[Dataset records]
-- ==== Sys2Proof/Machine/Primitives.lean ====
section
/-! DEFINITION. The nibble and digit primitives, NIB and BCD2 (40_nibble_primitives.md R110 to R112). -/

namespace Sys2Proof.Machine

/-- `10*tens + units`, 0..165; neither nibble is checked (R111). -/
def bcd2 (tens units : Nibble) : Nat := 10 * tens.toNat + units.toNat

/-- NIB: the raw nibble, zero-extended (R110). -/
def execNib (byte : Byte) (hi : Bool) (s : State) : Host.Outcome State Fault Refusal :=
  finishResult s ((nib s (nibbleIndex byte.toNat hi)).map (fun d => d.setWidth 32))

/-- BCD2: the two-digit value of the window (R112). -/
def execBcd2 (byte : Byte) (hi : Bool) (s : State) : Host.Outcome State Fault Refusal :=
  finishResult s ((operandWindow s byte hi 2).map (fun w => BitVec.ofNat 32 (bcd2 w[0] w[1])))

end Sys2Proof.Machine
end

| Task brief |
Print the records above once again, exactly as written.

| Task result |
-- ==== Sys2Proof/Machine/Primitives.lean ====
section
/-! DEFINITION. The nibble and digit primitives, NIB and BCD2 (40_nibble_primitives.md R110 to R112). -/

namespace Sys2Proof.Machine

/-- `10*tens + units`, 0..165; neither nibble is checked (R111). -/
def bcd2 (tens units : Nibble) : Nat := 10 * tens.toNat + units.toNat

/-- NIB: the raw nibble, zero-extended (R110). -/
def execNib (byte : Byte) (hi : Bool) (s : State) : Host.Outcome State Fault Refusal :=
  finishResult s ((nib s (nibbleIndex byte.toNat hi)).map (fun d => d.setWidth 32))

/-- BCD2: the two-digit value of the window (R112). -/
def execBcd2 (byte : Byte) (hi : Bool) (s : State) : Host.Outcome State Fault Refusal :=
  finishResult s ((operandWindow s byte hi 2).map (fun w => BitVec.ofNat 32 (bcd2 w[0] w[1])))

end Sys2Proof.Machine
end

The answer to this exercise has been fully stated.